◆ EXERCISE PROMPT ◆
Word for word, restate the lines from the start of the data below through the line containing "f s).srp = s.srp := rfl".

Stored data
[Start of section]

/-! ### `setFlg` -/

@[simp] theorem setFlg_cfg (f : BitVec 3) : (setFlg f s).cfg = s.cfg := rfl
@[simp] theorem setFlg_host (f : BitVec 3) : (setFlg f s).host = s.host := rfl
@[simp] theorem setFlg_line (f : BitVec 3) : (setFlg f s).line = s.line := rfl
@[simp] theorem setFlg_srp (f : BitVec 3) : (setFlg f s).srp = s.srp := rfl
@[simp] theorem setFlg_sim (f : BitVec 3) : (setFlg f s).sim = s.sim := rfl
@[simp] theorem setFlg_tgt (f : BitVec 3) : (setFlg f s).tgt = s.tgt := rfl
@[simp] theorem setFlg_eng_configured (f : BitVec 3) : (setFlg f s).eng.configured = s.eng.configured := rfl
@[simp] theorem setFlg_eng_mode (f : BitVec 3) : (setFlg f s).eng.mode = s.eng.mode := rfl
@[simp] theorem setFlg_eng_bus (f : BitVec 3) : (setFlg f s).eng.bus = s.eng.bus := rfl
@[simp] theorem setFlg_eng_flg (f : BitVec 3) : (setFlg f s).eng.flg = f := rfl
@[simp] theorem setFlg_eng_acked (f : BitVec 3) : (setFlg f s).eng.acked = s.eng.acked := rfl
@[simp] theorem setFlg_eng_arbLost (f : BitVec 3) : (setFlg f s).eng.arbLost = s.eng.arbLost := rfl
@[simp] theorem setFlg_eng_sr (f : BitVec 3) : (setFlg f s).eng.sr = s.eng.sr := rfl
@[simp] theorem setFlg_eng_seq (f : BitVec 3) : (setFlg f s).eng.seq = s.eng.seq := rfl
@[simp] theorem setFlg_eng_call (f : BitVec 3) : (setFlg f s).eng.call = s.eng.call := rfl
@[simp] theorem setFlg_eng_buf (f : BitVec 3) : (setFlg f s).eng.buf = s.eng.buf := rfl
@[simp] theorem setFlg_eng_trace (f : BitVec 3) : (setFlg f s).eng.trace = s.eng.trace := rfl
@[simp] theorem setFlg_eng_irqSaved (f : BitVec 3) : (setFlg f s).eng.irqSaved = s.eng.irqSaved := rfl
@[simp] theorem setFlg_eng_waiting (f : BitVec 3) : (setFlg f s).eng.waiting = s.eng.waiting := rfl

/-! ### `setPhase` -/

@[simp] theorem setPhase_cfg (p : Phase) : (setPhase p s).cfg = s.cfg := rfl
@[simp] theorem setPhase_host (p : Phase) : (setPhase p s).host = s.host := rfl
@[simp] theorem setPhase_line (p : Phase) : (setPhase p s).line = s.line := rfl
@[simp] theorem setPhase_srp (p : Phase) : (setPhase p s).srp = s.srp := rfl
@[simp] theorem setPhase_sim (p : Phase) : (setPhase p s).sim = s.sim := rfl
@[simp] theorem setPhase_tgt (p : Phase) : (setPhase p s).tgt = s.tgt := rfl
@[simp] theorem setPhase_eng_configured (p : Phase) : (setPhase p s).eng.configured = s.eng.configured := rfl
@[simp] theorem setPhase_eng_mode (p : Phase) : (setPhase p s).eng.mode = s.eng.mode := rfl
@[simp] theorem setPhase_eng_bus (p : Phase) : (setPhase p s).eng.bus = s.eng.bus := rfl
@[simp] theorem setPhase_eng_flg (p : Phase) : (setPhase p s).eng.flg = s.eng.flg := rfl
@[simp] theorem setPhase_eng_acked (p : Phase) : (setPhase p s).eng.acked = s.eng.acked := rfl
@[simp] theorem setPhase_eng_arbLost (p : Phase) : (setPhase p s).eng.arbLost = s.eng.arbLost := rfl
@[simp] theorem setPhase_eng_sr (p : Phase) : (setPhase p s).eng.sr = s.eng.sr := rfl
@[simp] theorem setPhase_eng_seq (p : Phase) : (setPhase p s).eng.seq = { s.eng.seq with phase := p } := rfl
@[simp] theorem setPhase_eng_call (p : Phase) : (setPhase p s).eng.call = s.eng.call := rfl
@[simp] theorem setPhase_eng_buf (p : Phase) : (setPhase p s).eng.buf = s.eng.buf := rfl
@[simp] theorem setPhase_eng_trace (p : Phase) : (setPhase p s).eng.trace = s.eng.trace := rfl
@[simp] theorem setPhase_eng_irqSaved (p : Phase) : (setPhase p s).eng.irqSaved = s.eng.irqSaved := rfl
@[simp] theorem setPhase_eng_waiting (p : Phase) : (setPhase p s).eng.waiting = s.eng.waiting := rfl
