/-- All `stop()` can do. -/
theorem busStop_post (s : State) :
    (busStop s).Post
      (fun _ t => Completes s t ∧ t.eng.bus = .idle ∧ t.eng.acked = s.eng.acked ∧
        t.eng.trace = s.eng.trace ++ [.stop] ∧ (s.cfg.backend = .peripheral → t.srp.lctlOpen = false) ∧
        (s.cfg.backend = .bitBang → t.line.sclOut = true ∧ t.line.sdaOut = true) ∧
        (s.cfg.backend = .simulated → t.sim = { s.sim with cur := none, awaitAddr := false }))
      (Waits s) := by
  unfold busStop
  cases hb : s.cfg.backend with
  | bitBang =>
    exact (wireStop_post hb).mono (fun _ _ h => ⟨h.1, h.2.1, h.2.2.1, h.2.2.2.1, by simp, fun _ => h.2.2.2.2, by simp⟩)
      fun _ h => h
  | peripheral =>
    exact (srpStop_post hb).mono
      (fun _ _ h => ⟨h.1, h.2.1, h.2.2.1, h.2.2.2.1, fun _ => h.2.2.2.2, by simp, by simp⟩) fun _ h => h
  | simulated =>
    exact ⟨⟨(((PrimStep.refl s).emit _).setBus _).trans (PrimStep.ofSim hb), rfl⟩, rfl, rfl, rfl, by simp, by simp,
      fun _ => rfl⟩

/-- All `send_byte(b)` can do. -/
theorem busSendByte_post (b : Byte) (s : State) :
    (busSendByte b s).Post
      (fun _ t => Completes s t ∧ t.eng.bus = s.eng.bus ∧ t.eng.trace = s.eng.trace ++ [.tx b t.eng.acked] ∧
        t.srp.lctlOpen = s.srp.lctlOpen ∧
        (s.cfg.backend = .simulated → t.sim = (s.sim.take b).1 ∧ t.eng.acked = (s.sim.take b).2))
      (Waits s) := by
  unfold busSendByte
  cases hb : s.cfg.backend with
  | bitBang =>
    exact (wireSendByte_post b hb).mono
      (fun _ _ h => ⟨h.1, h.2.1, h.2.2, congrArg Srp.lctlOpen (h.1.1.srp (by simp [hb])), by simp⟩) fun _ h => h
  | peripheral =>
    exact (srpWrite_post b hb).mono (fun _ _ h => ⟨h.1, h.2.1, h.2.2.1, h.2.2.2, by simp⟩) fun _ h => h
  | simulated =>
    exact ⟨⟨((PrimStep.ofSim hb).setAcked _).emit _, rfl⟩, rfl, rfl, rfl, fun _ => ⟨rfl, rfl⟩⟩

/-- All `recv_byte(ack)` can do. -/
theorem busRecvByte_post (ack : Bool) (s : State) :
    (busRecvByte ack s).Post
      (fun v t => Completes s t ∧ t.eng.bus = s.eng.bus ∧ t.eng.acked = s.eng.acked ∧
        t.eng.trace = s.eng.trace ++ [.rx v ack] ∧ t.srp.lctlOpen = s.srp.lctlOpen ∧
        (s.cfg.backend = .simulated →
          t.sim = (s.sim.give s.cfg.oobReadByte).2 ∧ v = (s.sim.give s.cfg.oobReadByte).1))
      (Waits s) := by
  unfold busRecvByte
  cases hb : s.cfg.backend with
  | bitBang =>
    exact (wireRecvByte_post ack hb).mono
      (fun _ _ h => ⟨h.1, h.2.1, h.2.2.1, h.2.2.2, congrArg Srp.lctlOpen (h.1.1.srp (by simp [hb])), by simp⟩)
      fun _ h => h
  | peripheral =>
    exact (srpRead_post ack hb).mono (fun _ _ h => ⟨h.1, h.2.1, h.2.2.1, h.2.2.2.1, h.2.2.2.2, by simp⟩) fun _ h => h
  | simulated =>
    exact ⟨⟨(PrimStep.ofSim hb).emit _, rfl⟩, rfl, rfl, rfl, rfl, fun _ => ⟨rfl, rfl⟩⟩

end Sys2Proof.Machine
end

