/-- Every operation of one transport is a primitive run as an operation, on that transport. -/
theorem exec_primitive {i : Instr} {s t : State} (hi : isPrimitive i = true) (h : exec i s = .next t) :
    PrimOp s t ∧ s.cfg.backend ≠ .simulated := by
  cases i <;> first | exact absurd hi Bool.false_ne_true | skip
  case setClock v =>
    simp only [exec, execSetClock] at h
    obtain ⟨hb, h⟩ := onBackend_next h
    exact ⟨PrimOp.ofFinish (setClock_post v (s := setResult .none s) hb) (fun _ _ h => h.1) (fun _ h => h.1) h hb,
      by simp [hb]⟩
  case setData v =>
    simp only [exec, execSetData] at h
    obtain ⟨hb, h⟩ := onBackend_next h
    exact ⟨PrimOp.ofFinish (setData_post v (s := setResult .none s) hb) (fun _ _ h => h.1) (fun _ h => h.elim) h hb,
      by simp [hb]⟩
  case readData =>
    simp only [exec, execReadData] at h
    obtain ⟨hb, h⟩ := onBackend_next h
    exact ⟨PrimOp.ofFinish (readData_post (s := setResult .none s) hb) (fun _ _ h => h.1) (fun _ h => h.elim) h hb,
      by simp [hb]⟩
  case readClock =>
    simp only [exec, execReadClock] at h
    obtain ⟨hb, h⟩ := onBackend_next h
    exact ⟨PrimOp.ofFinish (readClock_post (s := setResult .none s) hb) (fun _ _ h => h.1) (fun _ h => h.elim) h hb,
      by simp [hb]⟩
  case delayQ =>
    simp only [exec, execDelayQ] at h
    obtain ⟨hb, h⟩ := onBackend_next h
    cases h
    exact ⟨⟨_, _, PrimStep.refl _, rfl⟩, by simp [hb]⟩
  case delayH =>
    simp only [exec, execDelayH] at h
    obtain ⟨hb, h⟩ := onBackend_next h
    cases h
    exact ⟨⟨_, _, PrimStep.refl _, rfl⟩, by simp [hb]⟩
  case start =>
    simp only [exec, execStart] at h
    obtain ⟨hb, h⟩ := onBackend_next h
    exact ⟨PrimOp.ofFinish (wireStart_post (s := setResult .none s) hb) (fun _ _ h => h.1.1) (fun _ h => h.1) h hb,
      by simp [hb]⟩
  case rstart =>
    simp only [exec, execRstart] at h
    obtain ⟨hb, h⟩ := onBackend_next h
    exact ⟨PrimOp.ofFinish (wireRstart_post (s := setResult .none s) hb) (fun _ _ h => h.1.1) (fun _ h => h.1) h hb,
      by simp [hb]⟩
  case stop =>
    simp only [exec, execStop] at h
    obtain ⟨hb, h⟩ := onBackend_next h
    exact ⟨PrimOp.ofFinish (wireStop_post (s := setResult .none s) hb) (fun _ _ h => h.1.1) (fun _ h => h.1) h hb,
      by simp [hb]⟩
  case writeBit b =>
    simp only [exec, execWriteBit] at h
    obtain ⟨hb, h⟩ := onBackend_next h
    exact ⟨PrimOp.ofFinish (writeBit_lines b (s := setResult .none s) hb (LinesOnly.refl _)) (fun _ _ h => h.1.1)
      (fun _ h => h.1) h hb, by simp [hb]⟩
  case readBit =>
    simp only [exec, execReadBit] at h
    obtain ⟨hb, h⟩ := onBackend_next h
    exact ⟨PrimOp.ofFinish (readBit_lines (s := setResult .none s) hb (LinesOnly.refl _)) (fun _ _ h => h.1.1)
      (fun _ h => h.1) h hb, by simp [hb]⟩
  case sendByte b =>
    simp only [exec, execSendByte] at h
    obtain ⟨hb, h⟩ := onBackend_next h
    exact ⟨PrimOp.ofFinish (wireSendByte_post b (s := setResult .none s) hb) (fun _ _ h => h.1.1) (fun _ h => h.1) h hb,
      by simp [hb]⟩
  case recvByte a =>
    simp only [exec, execRecvByte] at h
    obtain ⟨hb, h⟩ := onBackend_next h
    exact ⟨PrimOp.ofFinish (wireRecvByte_post a (s := setResult .none s) hb) (fun _ _ h => h.1.1) (fun _ h => h.1) h hb,
      by simp [hb]⟩
  case pStart =>
    simp only [exec, execPStart] at h
    obtain ⟨hb, h⟩ := onBackend_next h
    exact ⟨PrimOp.ofFinish (srpStart_post (s := setResult .none s) hb) (fun _ _ h => h.1.1) (fun _ h => h.1) h hb,
      by simp [hb]⟩
  case pWrite b =>
    simp only [exec, execPWrite] at h
    obtain ⟨hb, h⟩ := onBackend_next h
    exact ⟨PrimOp.ofFinish (srpWrite_post b (s := setResult .none s) hb) (fun _ _ h => h.1.1) (fun _ h => h.1) h hb,
      by simp [hb]⟩
  case pRead a =>
    simp only [exec, execPRead] at h
    obtain ⟨hb, h⟩ := onBackend_next h
    exact ⟨PrimOp.ofFinish (srpRead_post a (s := setResult .none s) hb) (fun _ _ h => h.1.1) (fun _ h => h.1) h hb,
      by simp [hb]⟩
  case pStop =>
    simp only [exec, execPStop] at h
    obtain ⟨hb, h⟩ := onBackend_next h
    exact ⟨PrimOp.ofFinish (srpStop_post (s := setResult .none s) hb) (fun _ _ h => h.1.1) (fun _ h => h.1) h hb,
      by simp [hb]⟩

/-! ## Calls -/

/-- What a returned call leaves, whatever it did. -/
structure Settled (s t : State) : Prop where
  frame : BusFrame s t
  phase : t.eng.seq.phase = .idle
  call : t.eng.call = none
  arb : t.eng.arbLost = false
  irq : t.host.irqEn = s.host.irqEn
  waiting : t.eng.waiting = s.eng.waiting

theorem CallReturned.settled {s t : State} (h : CallReturned s t) : Settled s t :=
  ⟨h.frame, h.phase, h.call, h.arb, h.irq, h.waiting⟩

theorem turnedBack_returned (c : Call) (r : Ret) (s : State) : CallReturned s (turnedBack c r s) :=
  ⟨turnedBack_frame c r s, rfl, rfl, rfl, rfl, rfl, rfl, rfl⟩

/-- All a transfer can do, as every later one sees it. -/
theorem transfer_step (a : Addr) (msgs : List Msg) (s : State) :
    (transfer a msgs s).Post (fun _ t => CallReturned s t) (CallStuck s) := by
  by_cases hp : s.eng.seq.phase = .idle
  · by_cases hc : s.eng.configured = true
    · cases msgs with
      | nil =>
        rcases transfer_cases a [] s hp with ⟨h, -⟩ | ⟨-, -, h⟩ | ⟨-, h, -⟩ | ⟨-, h, -⟩
        · simp [hc] at h
        · rw [h]; exact turnedBack_returned _ _ s
        · exact absurd rfl h
        · exact absurd rfl h
      | cons m ms => exact (transfer_post a m ms s hp hc).mono (fun _ _ h => h.ret) fun _ h => h
    · rcases transfer_cases a msgs s hp with ⟨-, h⟩ | ⟨h, -⟩ | ⟨h, -⟩ | ⟨h, -⟩
      · rw [h]; exact turnedBack_returned _ _ s
      · exact absurd h hc
      · exact absurd h hc
      · exact absurd h hc
  · unfold transfer
    rw [if_pos hp]
    trivial

theorem Settled.result {s t : State} (h : Settled s t) (r : Ret) : Settled s (setResult r t) :=
  ⟨⟨h.frame.cfg, h.frame.input, h.frame.tgt, h.frame.configured, h.frame.mode, h.frame.tHalf, h.frame.tQuarter,
    h.frame.drive, h.frame.baud, h.frame.enable, h.frame.line, h.frame.srp, h.frame.sim⟩, h.phase, h.call, h.arb, h.irq,
    h.waiting⟩

theorem Settled.trans {s t u : State} (h : Settled s t) (g : Settled t u) : Settled s u :=
  ⟨h.frame.trans g.frame, g.phase, g.call, g.arb, g.irq.trans h.irq, g.waiting.trans h.waiting⟩

theorem CallHangs.after {s t u : State} (h : Settled s t) (g : CallHangs t u) : CallHangs s u :=
  ⟨h.frame.trans g.frame, g.waiting, g.legal, g.inside, by rw [g.irq, h.frame.cfg, h.irq],
    fun hb => (g.saved (by rw [h.frame.cfg]; exact hb)).trans h.irq, g.result,
    fun hb => g.arb (by rw [h.frame.cfg]; exact hb)⟩

theorem helper_step (a : Addr) (msgs : List Msg) (ret : State → Ret) (s : State) :
    (helper a msgs ret s).Post (fun _ t => Settled s t) (CallHangs s) := by
  refine (transfer_step a msgs s).andThen (fun _ h => h.1) fun t ht => ?_
  show Settled s (if _ then _ else _)
  split
  · exact ht.settled.result _
  · exact ht.settled

theorem regRead8_step (a : Addr) (reg : Byte) (s : State) :
    (regRead8 a reg s).Post (fun _ t => Settled s t) (CallHangs s) := helper_step a _ _ s

/-- The host's script of other callers is no part of what a call settles. -/
theorem Settled.race {s t : State} (h : Settled s t) (r : List (List Call)) :
    Settled s { t with host := { t.host with race := r } } :=
  ⟨⟨h.frame.cfg, h.frame.input, h.frame.tgt, h.frame.configured, h.frame.mode, h.frame.tHalf, h.frame.tQuarter,
    h.frame.drive, h.frame.baud, h.frame.enable, h.frame.line, h.frame.srp, h.frame.sim⟩, h.phase, h.call, h.arb, h.irq,
    h.waiting⟩

theorem otherCalls_step (cs : List Call) {s t : State} (h : Settled s t) :
    (otherCalls cs t).Post (fun _ u => Settled s u) (CallHangs s) := by
  induction cs generalizing t with
  | nil => exact h
  | cons c cs ih =>
    exact (transfer_step c.addr c.msgs t).andThen (fun _ hu => hu.1.after h) fun u hu => ih (h.trans hu.settled)

/-- All that other callers can do between the transfers of a read-modify-write (R350). -/
theorem raceCalls_step {s t : State} (h : Settled s t) :
    (raceCalls t).Post (fun _ u => Settled s u) (CallHangs s) := by
  unfold raceCalls
  split
  · exact h
  · exact otherCalls_step _ (h.race _)

theorem updateMasked_step (a : Addr) (reg mask value : Byte) (s : State) :
    (updateMasked a reg mask value s).Post (fun _ t => Settled s t) (CallHangs s) := by
  refine (regRead8_step a reg s).andThen (fun _ h => h) fun t ht => ?_
  split
  · next old _ =>
    dsimp only
    split
    · exact ht.result _
    · refine (raceCalls_step ht).andThen (fun _ h => h) fun u hu => ?_
      exact (transfer_step a _ u).mono (fun _ v hv => hu.trans hv.settled) fun v hv => hv.1.after hu
  all_goals exact ht

/-- `TRANSFER` and the helpers. -/
def isCall : Instr → Bool
  | .transfer _ _ | .detect _ | .write _ _ | .read _ _ | .writeThenRead _ _ _ => true
  | .regRead8 _ _ | .regWrite8 _ _ _ | .regRead16Be _ _ | .regRead16Le _ _ | .regWrite16Be _ _ _ => true
  | .regWrite16Le _ _ _ | .updateMasked _ _ _ _ => true
  | _ => false

/-- A call as a run of the engine. -/
def callRun : Instr → State → Run Unit
  | .transfer a msgs, s => transfer a msgs s
  | .detect a, s => transfer a (writePattern []) s
  | .write a bytes, s => transfer a (writePattern bytes) s
  | .read a n, s => helper a (readPattern n) (fun s => .okBytes (readBytes s)) s
  | .writeThenRead a bytes n, s => helper a (writeReadPattern bytes n) (fun s => .okBytes (readBytes s)) s
  | .regRead8 a reg, s => regRead8 a reg s
  | .regWrite8 a reg v, s => regWrite8 a reg v s
  | .regRead16Be a reg, s =>
    helper a (writeReadPattern [reg] 2) (fun s => .okWord (wordBe (byteRead s 0) (byteRead s 1))) s
  | .regRead16Le a reg, s =>
    helper a (writeReadPattern [reg] 2) (fun s => .okWord (wordLe (byteRead s 0) (byteRead s 1))) s
  | .regWrite16Be a reg w, s => transfer a (writePattern [reg, wordHi w, wordLo w]) s
  | .regWrite16Le a reg w, s => transfer a (writePattern [reg, wordLo w, wordHi w]) s
  | .updateMasked a reg mask v, s => updateMasked a reg mask v s
  | _, s => .done () s

theorem exec_call {i : Instr} (hi : isCall i = true) (s : State) : exec i s = toOutcome (callRun i s) := by
  cases i <;> first | rfl | exact absurd hi Bool.false_ne_true

/-- All a call can do: it returns with the bus settled, or waits for ever inside its loop. -/
theorem callRun_step {i : Instr} (hi : isCall i = true) (s : State) :
    (callRun i s).Post (fun _ t => Settled s t) (CallHangs s) := by
  have ht : ∀ a msgs, (transfer a msgs s).Post (fun _ t => Settled s t) (CallHangs s) := fun a msgs =>
    (transfer_step a msgs s).mono (fun _ _ h => h.settled) fun _ h => h.1
  cases i <;> first
    | exact absurd hi Bool.false_ne_true
    | exact ht _ _
    | exact helper_step _ _ _ _
    | exact updateMasked_step _ _ _ _ _

/-- Every call but the read-modify-write leaves the host's script of other callers alone (R350). -/
theorem callRun_race {i : Instr} (hi : isCall i = true) (hu : ∀ a reg mask v, i ≠ .updateMasked a reg mask v)
    (s : State) : (callRun i s).Post (fun _ t => t.host.race = s.host.race) fun t => t.host.race = s.host.race := by
  have ht : ∀ a msgs, (transfer a msgs s).Post (fun _ t => t.host.race = s.host.race)
      fun t => t.host.race = s.host.race := fun a msgs =>
    (transfer_step a msgs s).mono (fun _ _ h => h.race) fun _ h => h.2
  have hh : ∀ a msgs ret, (helper a msgs ret s).Post (fun _ t => t.host.race = s.host.race)
      fun t => t.host.race = s.host.race := fun a msgs ret => (ht a msgs).andThen (fun _ h => h) fun t h => by
    show (if _ then _ else _ : State).host.race = _
    split <;> exact h
  cases i <;> first
    | exact absurd hi Bool.false_ne_true
    | exact ht _ _
    | exact hh _ _ _
    | exact absurd rfl (hu _ _ _ _)

theorem exec_call_next {i : Instr} (hi : isCall i = true) {s t : State} (h : exec i s = .next t) :
    Settled s t ∨ CallHangs s t := by
  rw [exec_call hi] at h
  exact toOutcome_next (callRun_step hi s) h

theorem otherCalls_keeps {P : Sim → Prop} (hP : SimClosed P) (cs : List Call) {s : State} (hs : P s.sim) :
    Keeps P (otherCalls cs s) := by
  induction cs generalizing s with
  | nil => exact hs
  | cons c cs ih => exact (transfer_keeps hP c.addr c.msgs hs).andThen fun t ht => ih ht

theorem raceCalls_keeps {P : Sim → Prop} (hP : SimClosed P) {s : State} (hs : P s.sim) : Keeps P (raceCalls s) := by
  unfold raceCalls
  split
  · exact hs
  · exact otherCalls_keeps hP _ hs

/-- A property of the simulated bus that its primitives keep, a call keeps. -/
theorem callRun_keeps {P : Sim → Prop} (hP : SimClosed P) {i : Instr} (hi : isCall i = true) {s : State}
    (hs : P s.sim) : Keeps P (callRun i s) := by
  have hh : ∀ a msgs ret, Keeps P (helper a msgs ret s) := fun a msgs ret =>
    (transfer_keeps hP a msgs hs).andThen fun t ht => by
      show P (if _ then _ else _ : State).sim
      split <;> exact ht
  cases i <;> first
    | exact absurd hi Bool.false_ne_true
    | exact transfer_keeps hP _ _ hs
    | exact hh _ _ _
    | skip
  case updateMasked a reg mask v =>
    refine (hh _ _ _).andThen fun t ht => ?_
    split
    · dsimp only
      split
      · exact ht
      · exact (raceCalls_keeps hP ht).andThen fun u hu => transfer_keeps hP _ _ hu
    all_goals exact ht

[End of section]

◆ RESPONSE BOX ◆
/-! ### `setFlg` -/

@[simp] theorem setFlg_cfg (f : BitVec 3) : (setFlg f s).cfg = s.cfg := rfl
@[simp] theorem setFlg_host (f : BitVec 3) : (setFlg f s).host = s.host := rfl
@[simp] theorem setFlg_line (f : BitVec 3) : (setFlg f s).line = s.line := rfl
@[simp] theorem setFlg_srp (f : BitVec 3) : (setFlg f s).srp = s.srp := rfl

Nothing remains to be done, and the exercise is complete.